> **INSTRUCTIONS FOR THE TASK**
Please copy exactly the lines that run from the start of the entries to the line containing "RoundsAt md neg (m", inclusive.

::: DATA SHOWN

-- ==== Sys2Proof/Laws/Float.lean ====
section
/-! SUPPORT. The one rounding function gives what R70, R71 and R76 say, for every format, mode and exact value. -/

namespace Sys2Proof.Machine

theorem two_zpow_pos (k : Int) : (0:ℝ) < 2 ^ k := by positivity
theorem quantize_rounds (md : Mode) (neg : Bool) (m : Nat) (e k : Int) :
    RoundsAt md neg (m * (2:ℝ)^e) k (quantize md neg m e k).1 ∧
    ((quantize md neg m e k).2 = false ↔ ((quantize md neg m e k).1 : ℝ) * 2^k = m * 2^e) := by
  unfold quantize
  split
  · next h =>
    have e1 : ((m * 2 ^ (e - k).toNat : Nat) : ℝ) * 2 ^ k = m * 2 ^ e := by
      push_cast
      rw [mul_assoc, ← zpow_natCast, Int.toNat_of_nonneg (by omega), ← zpow_add₀ (by norm_num)]
      congr 2; ring
    have hp := two_zpow_pos k
    refine ⟨⟨m * 2 ^ (e - k).toNat, e1.le, ?_, ?_⟩, by simpa using e1⟩
    · rw [add_mul, e1]; linarith
    · rw [e1]
      rcases md with r | draw
      rotate_left
      · exact ⟨0, by simp, by simp; positivity, .inl ⟨by simp, by simp⟩⟩
      · cases r with
        | rne => exact .inl ⟨by rw [sub_self]; linarith, rfl⟩
        | rz => rfl
        | rd => exact .inl ⟨rfl, rfl⟩
        | ru => exact .inl ⟨rfl, rfl⟩
  · next h =>
    push Not at h
    dsimp only
    obtain ⟨sh, hsh⟩ : ∃ sh, (k - e).toNat = sh := ⟨_, rfl⟩
    rw [hsh]
    have hk : (2:ℝ)^k = 2^sh * 2^e := by
      rw [← zpow_natCast, ← hsh, Int.toNat_of_nonneg (by omega), ← zpow_add₀ (by norm_num)]; congr 1; ring
    have hm : m = m / 2^sh * 2^sh + m % 2^sh := (Nat.div_add_mod' m _).symm
    have hr : m % 2^sh < 2^sh := Nat.mod_lt _ (by positivity)
    obtain ⟨q, hq⟩ : ∃ q, m / 2 ^ sh = q := ⟨_, rfl⟩
    obtain ⟨r, hrr⟩ : ∃ r, m % 2 ^ sh = r := ⟨_, rfl⟩
    rw [hq, hrr]
    rw [hq, hrr] at hm
    rw [hrr] at hr
    have he := two_zpow_pos e
    have hx : (m:ℝ) * 2^e = q * 2^k + r * 2^e := by
      rw [hk]; nth_rewrite 1 [hm]; push_cast; ring
    have hrk : (r:ℝ) * 2^e < 2^k := by
      rw [hk]; have : (r:ℝ) < 2^sh := by exact_mod_cast hr
      nlinarith
    have hr0 : (0:ℝ) ≤ r * 2^e := by positivity
    have h0 : r = 0 ↔ (r:ℝ) * 2^e = 0 := by
      constructor
      · intro h; simp [h]
      · intro h; have := (mul_eq_zero.mp h).resolve_right he.ne'; exact_mod_cast this
    have hhalf (z : ℝ) : z * 2^e < 2^k/2 ↔ 2 * z < 2^sh := by
      rw [hk]; constructor <;> intro h <;> nlinarith
    have hhalf' (z : ℝ) : 2^k/2 < z * 2^e ↔ 2^sh < 2 * z := by
      rw [hk]; constructor <;> intro h <;> nlinarith
    have c1 : (r:ℝ) * 2^e < 2^k/2 ↔ 2 * r < 2^sh := by rw [hhalf]; exact_mod_cast Iff.rfl
    have c2 : 2^k/2 < (r:ℝ) * 2^e ↔ 2^sh < 2 * r := by rw [hhalf']; exact_mod_cast Iff.rfl
    have hkp := two_zpow_pos k
    have hsub : (m:ℝ) * 2^e - q * 2^k = r * 2^e := by rw [hx]; ring
    refine ⟨⟨q, by rw [hx]; linarith, by rw [hx, add_mul]; linarith, ?_⟩, ?_⟩
    · rw [hsub]
      rcases md with md' | draw
      rotate_left
      · have hw1 : r * 2 ^ 16 / 2 ^ sh * 2 ^ sh + r * 2 ^ 16 % 2 ^ sh = r * 2 ^ 16 := Nat.div_add_mod' _ _
        have hw2 : r * 2 ^ 16 % 2 ^ sh < 2 ^ sh := Nat.mod_lt _ (by positivity)
        obtain ⟨w, hw⟩ : ∃ w, r * 2 ^ 16 / 2 ^ sh = w := ⟨_, rfl⟩
        obtain ⟨u, hu⟩ : ∃ u, r * 2 ^ 16 % 2 ^ sh = u := ⟨_, rfl⟩
        rw [hw, hu] at hw1
        rw [hu] at hw2
        have hwr : (w:ℝ) * 2^sh + u = r * 2^16 := by exact_mod_cast hw1
        have hul : (u:ℝ) < 2^sh := by exact_mod_cast hw2
        have hu0 : (0:ℝ) ≤ u := by positivity
        refine ⟨w, ?_, ?_, ?_⟩
        · rw [hk]; nlinarith
        · rw [hk]; nlinarith
        · simp only [Mode.up, hw, hu]
          have he1 : (w:ℝ) * 2^k = r * 2^e * 2^16 ↔ u = 0 := by
            rw [hk, show (r:ℝ) * 2^e * 2^16 = (r * 2^16) * 2^e by ring, ← hwr]
            constructor
            · intro h
              have : (u:ℝ) * 2^e = 0 := by linarith
              have := (mul_eq_zero.mp this).resolve_right he.ne'
              exact_mod_cast this
            · rintro rfl; push_cast; ring
          by_cases hz : u = 0
          · exact .inl ⟨he1.mpr hz, by simp [hz]⟩
          · exact .inr ⟨fun h => hz (he1.mp h), by simp [hz]⟩
      · cases md' with
        | rz => simp [Mode.up]
        | rne =>
          simp only [Mode.up, Bool.or_eq_true, decide_eq_true_eq, Bool.and_eq_true, beq_iff_eq]
          rcases lt_trichotomy (2 * r) (2^sh) with hh | hh | hh
          · refine .inl ⟨c1.mpr hh, ?_⟩
            rw [if_neg (by omega)]
          · refine .inr (.inr ⟨?_, ?_, ?_⟩)
            · apply le_antisymm
              · by_contra hc; exact absurd (c2.mp (not_le.mp hc)) (by omega)
              · by_contra hc; exact absurd (c1.mp (not_le.mp hc)) (by omega)
            · split <;> omega
            · split <;> simp
          · refine .inr (.inl ⟨c2.mpr hh, ?_⟩)
            rw [if_pos (by omega)]
        | rd =>
          simp only [Mode.up, Bool.and_eq_true, bne_iff_ne, ne_eq]
          by_cases hz : r = 0
          · exact .inl ⟨by rw [hx, h0.mp hz, add_zero], by simp [hz]⟩
          · have : (r:ℝ) * 2^e ≠ 0 := fun h => hz (h0.mpr h)
            have : (0:ℝ) < r * 2^e := lt_of_le_of_ne hr0 (Ne.symm this)
            exact .inr ⟨by rw [hx]; linarith, by simp [hz]⟩
        | ru =>
          simp only [Mode.up, Bool.and_eq_true, bne_iff_ne, ne_eq]
          by_cases hz : r = 0
          · exact .inl ⟨by rw [hx, h0.mp hz, add_zero], by simp [hz]⟩
          · have : (r:ℝ) * 2^e ≠ 0 := fun h => hz (h0.mpr h)
            have : (0:ℝ) < r * 2^e := lt_of_le_of_ne hr0 (Ne.symm this)
            exact .inr ⟨by rw [hx]; linarith, by cases neg <;> simp [hz]⟩
    · simp only [bne_eq_false_iff_eq]
      constructor
      · intro hz
        have : md.up neg q r sh = false := by
          have h2 : 2 ^ sh ≠ 0 := by positivity
          rcases md with md' | draw
          · cases md' <;> simp [Mode.up, hz, h2.symm]
          · simp [Mode.up, hz]
        rw [this, hx, h0.mp hz, add_zero]; rfl
      · intro h
        rw [hx] at h
        by_contra hz
        have hne : (r:ℝ) * 2^e ≠ 0 := fun h => hz (h0.mpr h)
        split at h
        · push_cast at h; nlinarith
        · exact hne (by linarith)

theorem dyLt_iff (a b : Nat) (i j : Int) : dyLt a i b j = true ↔ (a:ℝ) * 2^i < b * 2^j := by
  unfold dyLt
  split
  · next h =>
    have : (2:ℝ)^j = 2^(j-i).toNat * 2^i := by
      rw [← zpow_natCast, Int.toNat_of_nonneg (by omega), ← zpow_add₀ (by norm_num)]; congr 1; ring
    rw [this, ← mul_assoc, mul_lt_mul_iff_left₀ (two_zpow_pos i), decide_eq_true_eq]
    exact_mod_cast Iff.rfl
  · next h =>
    have : (2:ℝ)^i = 2^(i-j).toNat * 2^j := by
      rw [← zpow_natCast, Int.toNat_of_nonneg (by omega), ← zpow_add₀ (by norm_num)]; congr 1; ring
    rw [this, ← mul_assoc, mul_lt_mul_iff_left₀ (two_zpow_pos j), decide_eq_true_eq]
    exact_mod_cast Iff.rfl

/-- The fields of a pattern put together from its sign, exponent and fraction. -/
theorem signed_fields (f : Fmt) (neg : Bool) {F M : Nat} (hF : F < 2 ^ f.ew) (hM : M < 2 ^ f.mw) :
    let b := f.signed neg (F * 2 ^ f.mw + M)
    nbit b (f.ew + f.mw) = neg ∧ b / 2 ^ f.mw % 2 ^ f.ew = F ∧ b % 2 ^ f.mw = M ∧ b < 2 ^ f.width := by
  have hp : 2 ^ (f.ew + f.mw) = 2 ^ f.ew * 2 ^ f.mw := Nat.pow_add ..
  have hw : 2 ^ f.width = 2 * (2 ^ f.ew * 2 ^ f.mw) := by
    rw [Fmt.width, show 1 + f.ew + f.mw = (f.ew + f.mw) + 1 by omega, Nat.pow_succ, hp]; ring
  have hpm : 0 < 2 ^ f.mw := by positivity
  have hpe : 0 < 2 ^ f.ew := by positivity
  have hb : F * 2 ^ f.mw + M < 2 ^ f.ew * 2 ^ f.mw := by nlinarith
  have hd : (F * 2 ^ f.mw + M) / 2 ^ f.mw = F := by
    rw [Nat.add_comm, Nat.add_mul_div_right _ _ hpm, Nat.div_eq_of_lt hM, Nat.zero_add]
  have hm : (F * 2 ^ f.mw + M) % 2 ^ f.mw = M := by
    rw [Nat.add_comm, Nat.add_mul_mod_self_right, Nat.mod_eq_of_lt hM]
  simp only [Fmt.signed, Fmt.signBit, hp, nbit, hw]
  cases neg
  · simp only [Bool.false_eq_true, if_false]
    refine ⟨?_, ?_, hm, by omega⟩
    · rw [Nat.div_eq_of_lt hb]; rfl
    · rw [hd, Nat.mod_eq_of_lt hF]
  · simp only [if_true]
    refine ⟨?_, ?_, ?_, by omega⟩
    · rw [Nat.add_div_left _ (by positivity), Nat.div_eq_of_lt hb]; rfl
    · rw [Nat.add_comm, Nat.add_mul_div_right _ _ hpm, hd, Nat.add_mod_right, Nat.mod_eq_of_lt hF]
    · rw [Nat.add_comm, Nat.add_mul_mod_self_right, hm]

theorem roundsAt_bounds {md : Mode} {neg : Bool} {x : ℝ} {k : Int} {N : Nat} (h : RoundsAt md neg x k N) :
    ∃ n : Nat, n * (2:ℝ)^k ≤ x ∧ x < (n + 1) * (2:ℝ)^k ∧ (N = n ∨ N = n + 1) := by
  obtain ⟨n, h1, h2, h3⟩ := h
  refine ⟨n, h1, h2, ?_⟩
  rcases md with md' | draw
  rotate_left
  · obtain ⟨w, -, -, h | h⟩ := h3 <;> have h := h.2
    · split at h <;> simp [h]
    · generalize (if w % 2 = 0 then w + 1 else w) = v at h
      split at h <;> simp [h]
  cases md' <;> simp only at h3
  · rcases h3 with h | h | h
    · exact .inl h.2
    · exact .inr h.2
    · exact h.2.2
  · exact .inl h3
  · rcases h3 with h | h
    · exact .inl h.2
    · have := h.2; split at this <;> simp [this]
  · rcases h3 with h | h
    · exact .inl h.2
    · have := h.2; split at this <;> simp [this]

::::::

> **SOLUTION TO THIS PROBLEM**
-- ==== Sys2Proof/Laws/Float.lean ====
section
/-! SUPPORT. The one rounding function gives what R70, R71 and R76 say, for every format, mode and exact value. -/

namespace Sys2Proof.Machine

theorem two_zpow_pos (k : Int) : (0:ℝ) < 2 ^ k := by positivity
theorem quantize_rounds (md : Mode) (neg : Bool) (m : Nat) (e k : Int) :
    RoundsAt md neg (m * (2:ℝ)^e) k (quantize md neg m e k).1 ∧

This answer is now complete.